Hasta Pablo VI, que aumentó el número de electores a 120, sólo había 70 electores. Este aumento del colegio electoral a casi el doble estuvo motivado por la intención de atender a la jerarquía de los países que estaban lejos de Roma y honrar a esas Iglesias con la púrpura romana.
La consecuencia inevitable fue que se crearon cardenales que no tenían experiencia de la Curia romana y, por lo tanto, de los problemas del gobierno pastoral de la Iglesia universal.
Todo esto tiene consecuencias graves, cuando estos cardenales de las periferias son llamados a la elección de un nuevo papa.
Muchos, si no la mayoría de los electores, no se conocen personalmente. Sin embargo, están allí para elegir entre uno de ellos al papa. Es claro que esta situación facilita las operaciones de los grupos o clases de cardenales para favorecer a uno de sus candidatos.
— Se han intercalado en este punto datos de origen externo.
/-- Key of SYS_MODE. -/
def R.SYS_MODE : Nat := 0x00080
/-- Key of SYS_MODE_REQ. -/
def R.SYS_MODE_REQ : Nat := 0x00084
/-- Key of SYS_RESET_CAUSE. -/
def R.SYS_RESET_CAUSE : Nat := 0x00088
/-- Key of SYS_STRAP. -/
def R.SYS_STRAP : Nat := 0x0008C
/-- Key of SYS_BOOT_STEP. -/
def R.SYS_BOOT_STEP : Nat := 0x00090
/-- Key of SYS_SWRESET. -/
def R.SYS_SWRESET : Nat := 0x00094
/-- Key of SYS_WDOG_CTRL. -/
def R.SYS_WDOG_CTRL : Nat := 0x00098
/-- Key of SYS_WDOG_KICK. -/
def R.SYS_WDOG_KICK : Nat := 0x0009C
/-- Key of SYS_REBUILD_POLICY. -/
def R.SYS_REBUILD_POLICY : Nat := 0x000A0
/-- Key of SYS_BOOT_OK. -/
def R.SYS_BOOT_OK : Nat := 0x000A4
/-- Key of SYS_SPINUP. -/
def R.SYS_SPINUP : Nat := 0x000A8
/-- Key of SYS_ALERT. -/
def R.SYS_ALERT : Nat := 0x000AC

/-- Page 0x01, CLK: the registers of its own map. -/
def clkRegs : List RegDesc :=
  [ ⟨0x080, 0x00000000#32, [⟨0, 0, .ro⟩, ⟨1, 1, .ro⟩]⟩,
    ⟨0x084, 0x00000000#32, [⟨12, 0, .ro⟩, ⟨31, 31, .ro⟩]⟩,
    ⟨0x088, 0x00000000#32, [⟨12, 0, .ro⟩, ⟨31, 31, .ro⟩]⟩,
    ⟨0x08C, 0x00000000#32, [⟨7, 0, .rw⟩]⟩,
    ⟨0x090, 0x00000000#32, [⟨0, 0, .ro⟩, ⟨10, 8, .ro⟩, ⟨23, 16, .ro⟩]⟩,
    ⟨0x094, 0x00000000#32, [⟨7, 0, .ro⟩]⟩,
    ⟨0xF00, 0x00000000#32, [⟨0, 0, .rwd⟩]⟩ ]

/-- Page 0x01, CLK: the common registers (R91). -/
def clkCommon (page : Nat) : List RegDesc :=
  commonRegs page [] 0x00101000

/-- Key of CLK_STATUS. -/
def R.CLK_STATUS : Nat := 0x01080
/-- Key of CLK_SYN_A. -/
def R.CLK_SYN_A : Nat := 0x01084
/-- Key of CLK_SYN_B. -/
def R.CLK_SYN_B : Nat := 0x01088
/-- Key of CLK_DOM_SEL. -/
def R.CLK_DOM_SEL : Nat := 0x0108C
/-- Key of CLK_DOM_STATE. -/
def R.CLK_DOM_STATE : Nat := 0x01090
/-- Key of CLK_GATED_NOW. -/
def R.CLK_GATED_NOW : Nat := 0x01094
/-- Key of CLK_FORCE_ON. -/
def R.CLK_FORCE_ON : Nat := 0x01F00

/-- Page 0x02, PWR: the registers of its own map. -/
def pwrRegs : List RegDesc :=
  [ ⟨0x080, 0x000007FF#32, [⟨10, 0, .ro⟩]⟩,
    ⟨0x084, 0x00000000#32, [⟨3, 0, .rw⟩]⟩,
    ⟨0x088, 0x00000000#32, [⟨11, 0, .ro⟩]⟩,
    ⟨0x08C, 0x00000000#32, [⟨31, 0, .ro⟩]⟩,
    ⟨0x090, 0x00000000#32, [⟨6, 0, .ro⟩, ⟨31, 31, .ro⟩]⟩ ]

/-- Page 0x02, PWR: the common registers (R91). -/
def pwrCommon (page : Nat) : List RegDesc :=
  commonRegs page [] 0x00101000

/-- Key of PWR_RAILS. -/
def R.PWR_RAILS : Nat := 0x02080
/-- Key of PWR_MON_SEL. -/
def R.PWR_MON_SEL : Nat := 0x02084
/-- Key of PWR_MON. -/
def R.PWR_MON : Nat := 0x02088
/-- Key of PWR_UV_CNT. -/
def R.PWR_UV_CNT : Nat := 0x0208C
/-- Key of PWR_REST_WAIT. -/
def R.PWR_REST_WAIT : Nat := 0x02090

/-- Page 0x03, LCS: the registers of its own map. -/
def lcsRegs : List RegDesc :=
  [ ⟨0x080, 0x00000000#32, [⟨11, 11, .ro⟩, ⟨10, 8, .ro⟩, ⟨1, 0, .ro⟩]⟩,
    ⟨0x084, 0x00000000#32, [⟨0, 0, .ro⟩]⟩,
    ⟨0x088, 0x00000000#32, [⟨31, 0, .ro⟩]⟩,
    ⟨0x08C, 0x00000000#32, [⟨31, 0, .ro⟩]⟩,
    ⟨0x090, 0x00000000#32, [⟨0, 0, .w1s⟩, ⟨1, 1, .w1s⟩]⟩,
    ⟨0x094, 0x00000000#32, [⟨15, 8, .ro⟩, ⟨4, 1, .ro⟩, ⟨0, 0, .ro⟩]⟩,
    ⟨0x098, 0x00000000#32, [⟨1, 0, .rw⟩, ⟨31, 16, .rw⟩]⟩ ] ++
  regArray 0x100 4 0x00000000#32 [⟨31, 0, .wo⟩] 32 ++
  [ ⟨0x180, 0x00000000#32, [⟨31, 0, .ro⟩]⟩,
    ⟨0x184, 0x00000000#32, [⟨31, 0, .ro⟩]⟩ ]

/-- Page 0x03, LCS: the common registers (R91). -/
def lcsCommon (page : Nat) : List RegDesc :=
  commonRegs page [] 0x00101000

/-- Key of LCS_STATE. -/
def R.LCS_STATE : Nat := 0x03080
/-- Key of LCS_TIER. -/
def R.LCS_TIER : Nat := 0x03084
/-- Key of LCS_NONCE_LO. -/
def R.LCS_NONCE_LO : Nat := 0x03088
/-- Key of LCS_NONCE_HI. -/
def R.LCS_NONCE_HI : Nat := 0x0308C
/-- Key of LCS_TOKEN_CTRL. -/
def R.LCS_TOKEN_CTRL : Nat := 0x03090
/-- Key of LCS_TOKEN_STATUS. -/
def R.LCS_TOKEN_STATUS : Nat := 0x03094
/-- Key of LCS_ADVANCE. -/
def R.LCS_ADVANCE : Nat := 0x03098
/-- Key of LCS_TOKEN. -/
def R.LCS_TOKEN (n : Nat) : Nat := 0x03100 + 4 * n
/-- Key of LCS_SERIAL_LO. -/
def R.LCS_SERIAL_LO : Nat := 0x03180
/-- Key of LCS_SERIAL_HI. -/
def R.LCS_SERIAL_HI : Nat := 0x03184

/-- Page 0x04, EVR: the registers of its own map. -/
def evrRegs : List RegDesc :=
  [ ⟨0x080, 0x00640000#32, [⟨0, 0, .rw⟩, ⟨31, 16, .rw⟩]⟩,
    ⟨0x084, 0x00000000#32, [⟨0, 0, .ro⟩, ⟨1, 1, .ro⟩, ⟨13, 8, .ro⟩]⟩,
    ⟨0x088, 0x00000000#32, [⟨15, 0, .ro⟩, ⟨31, 16, .ro⟩]⟩,
    ⟨0x08C, 0x00000000#32, [⟨12, 0, .ro⟩, ⟨26, 16, .ro⟩]⟩,
    ⟨0x090, 0x00000000#32, [⟨10, 0, .ro⟩, ⟨26, 16, .ro⟩]⟩,
    ⟨0x094, 0x00000000#32, [⟨10, 0, .ro⟩, ⟨26, 16, .ro⟩]⟩,
    ⟨0x098, 0x00000000#32, [⟨31, 31, .w1s⟩, ⟨26, 24, .ro⟩, ⟨19, 16, .rw⟩, ⟨13, 12, .rw⟩, ⟨9, 0, .rw⟩]⟩,
    ⟨0x09C, 0x00000000#32, [⟨31, 0, .ro⟩]⟩,
    ⟨0x0A0, 0x00000000#32, [⟨0, 0, .w1c⟩]⟩ ] ++
  regArray 0x0C0 4 0x00000000#32 [⟨31, 0, .rw⟩] 16 ++
  regArray 0x100 4 0x00000000#32 [⟨31, 0, .ro⟩] 8 ++
  [ ⟨0xF00, 0x00000000#32, [⟨0, 0, .w1sd⟩]⟩ ]

/-- Page 0x04, EVR: the common registers (R91). -/
def evrCommon (page : Nat) : List RegDesc :=
  commonRegs page [] 0x00301011

/-- Key of EVR_FREEZE. -/
def R.EVR_FREEZE : Nat := 0x04080
/-- Key of EVR_STATUS. -/
def R.EVR_STATUS : Nat := 0x04084
/-- Key of EVR_DROPPED. -/
def R.EVR_DROPPED : Nat := 0x04088
/-- Key of EVR_USED. -/
def R.EVR_USED : Nat := 0x0408C
/-- Key of EVR_CNT_LO. -/
def R.EVR_CNT_LO : Nat := 0x04090
/-- Key of EVR_CNT_HI. -/
def R.EVR_CNT_HI : Nat := 0x04094
/-- Key of EVR_POST_CTRL. -/
def R.EVR_POST_CTRL : Nat := 0x04098
/-- Key of EVR_MIRROR_CNT. -/
def R.EVR_MIRROR_CNT : Nat := 0x0409C
/-- Key of EVR_LW_STATUS. -/
def R.EVR_LW_STATUS : Nat := 0x040A0
/-- Key of EVR_POST_DATA. -/
def R.EVR_POST_DATA (n : Nat) : Nat := 0x040C0 + 4 * n
/-- Key of EVR_LASTWORD. -/
def R.EVR_LASTWORD (n : Nat) : Nat := 0x04100 + 4 * n
/-- Key of EVR_INJECT. -/
def R.EVR_INJECT : Nat := 0x04F00

/-- Page 0x05, JNL: the registers of its own map. -/
def jnlRegs : List RegDesc :=
  [ ⟨0x080, 0x00004B32#32, [⟨7, 0, .rw⟩, ⟨15, 8, .rw⟩]⟩,
    ⟨0x084, 0x00000000#32, [⟨0, 0, .w1s⟩]⟩,
    ⟨0x088, 0x00000000#32, [⟨0, 0, .ro⟩, ⟨1, 1, .ro⟩, ⟨2, 2, .ro⟩, ⟨3, 3, .ro⟩, ⟨27, 16, .ro⟩]⟩,
    ⟨0x08C, 0x00000000#32, [⟨11, 0, .ro⟩, ⟨31, 16, .ro⟩]⟩,
    ⟨0x090, 0x00000000#32, [⟨11, 0, .ro⟩, ⟨31, 16, .ro⟩]⟩,
    ⟨0x094, 0x00000000#32, [⟨31, 0, .ro⟩]⟩,
    ⟨0x098, 0x00000000#32, [⟨31, 0, .ro⟩]⟩,
    ⟨0x09C, 0x00000000#32, [⟨11, 0, .ro⟩, ⟨30, 28, .ro⟩, ⟨31, 31, .ro⟩]⟩,
    ⟨0x0A0, 0x00000000#32, [⟨0, 0, .w1s⟩, ⟨2, 1, .rw⟩, ⟨7, 4, .ro⟩, ⟨8, 8, .ro⟩]⟩,
    ⟨0x0A4, 0x00000000#32, [⟨6, 0, .rw⟩]⟩ ] ++
  regArray 0x0C0 4 0x00000000#32 [⟨31, 0, .rw⟩] 16 ++
  [ ⟨0xF00, 0x00000000#32, [⟨0, 0, .w1sd⟩]⟩ ]

/-- Page 0x05, JNL: the common registers (R91). -/
def jnlCommon (page : Nat) : List RegDesc :=
  commonRegs page [] 0x00301011

/-- Key of JNL_CFG. -/
def R.JNL_CFG : Nat := 0x05080
/-- Key of JNL_CTRL. -/
def R.JNL_CTRL : Nat := 0x05084
/-- Key of JNL_STATUS. -/
def R.JNL_STATUS : Nat := 0x05088
/-- Key of JNL_HEAD. -/
def R.JNL_HEAD : Nat := 0x0508C
/-- Key of JNL_TAIL. -/
def R.JNL_TAIL : Nat := 0x05090
/-- Key of JNL_CKPT_CNT. -/
def R.JNL_CKPT_CNT : Nat := 0x05094
/-- Key of JNL_WAIT_CNT. -/
def R.JNL_WAIT_CNT : Nat := 0x05098
/-- Key of JNL_REPLAY. -/
def R.JNL_REPLAY : Nat := 0x0509C
/-- Key of JNL_PORT_CTRL. -/
def R.JNL_PORT_CTRL : Nat := 0x050A0
/-- Key of JNL_PORT_GROUP. -/
def R.JNL_PORT_GROUP : Nat := 0x050A4
/-- Key of JNL_PORT_DATA. -/
def R.JNL_PORT_DATA (n : Nat) : Nat := 0x050C0 + 4 * n
/-- Key of JNL_INIT. -/
def R.JNL_INIT : Nat := 0x05F00

/-- Page 0x06, CAL: the registers of its own map. -/
def calRegs : List RegDesc :=
  [ ⟨0x080, 0x00000000#32, [⟨1, 0, .rw⟩]⟩,
    ⟨0x084, 0x00000000#32, [⟨25, 16, .rw⟩, ⟨15, 8, .rw⟩, ⟨6, 0, .rw⟩]⟩,
    ⟨0x088, 0x00000000#32, [⟨25, 16, .rw⟩, ⟨15, 8, .rw⟩, ⟨6, 0, .rw⟩]⟩,
    ⟨0x08C, 0x000001F4#32, [⟨10, 0, .rw⟩]⟩,
    ⟨0x090, 0x00000000#32, [⟨31, 31, .w1s⟩, ⟨18, 16, .ro⟩, ⟨8, 8, .rw⟩, ⟨3, 0, .rw⟩]⟩,
    ⟨0x094, 0x00000000#32, [⟨0, 0, .ro⟩, ⟨1, 1, .ro⟩, ⟨2, 2, .ro⟩, ⟨11, 8, .ro⟩, ⟨15, 12, .ro⟩]⟩,
    ⟨0x098, 0x00000000#32, [⟨23, 16, .ro⟩, ⟨15, 8, .ro⟩, ⟨6, 4, .ro⟩, ⟨3, 0, .ro⟩]⟩,
    ⟨0x09C, 0x00000000#32, [⟨23, 16, .ro⟩, ⟨15, 8, .ro⟩, ⟨6, 4, .ro⟩, ⟨3, 0, .ro⟩]⟩,
    ⟨0x0A0, 0x00000000#32, [⟨23, 16, .ro⟩, ⟨15, 8, .ro⟩, ⟨6, 4, .ro⟩, ⟨3, 0, .ro⟩]⟩,
    ⟨0x0A4, 0x00000000#32, [⟨15, 0, .ro⟩]⟩,
    ⟨0x0A8, 0x00000000#32, [⟨31, 0, .ro⟩]⟩,
    ⟨0x0AC, 0x00000000#32, [⟨7, 0, .ro⟩, ⟨15, 8, .ro⟩]⟩,
    ⟨0x400, 0x0A1E1906#32, [⟨29, 24, .rwx⟩, ⟨22, 16, .rwx⟩, ⟨14, 8, .rwx⟩, ⟨4, 0, .rwx⟩]⟩ ] ++
  regArray 0x420 4 0x00000000#32 [⟨31, 31, .rwx⟩, ⟨11, 0, .rwx⟩] 8 ++
  [ ⟨0xF00, 0x00000000#32, [⟨10, 0, .rwd⟩]⟩ ]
En esta situación, no se puede excluir el peligro de simonía en sus diversas formas.
Para terminar, me parece que merece una seria reflexión la idea de limitar el derecho de voto en el cónclave, por ejemplo, a los cardenales residentes en Roma, mientras que los demás, también cardenales, podrían compartir el “estatus” de cardenales mayores de 80 años.
En definitiva, parece deseable que se actualice el oficio y la competencia del Colegio de Cardenales.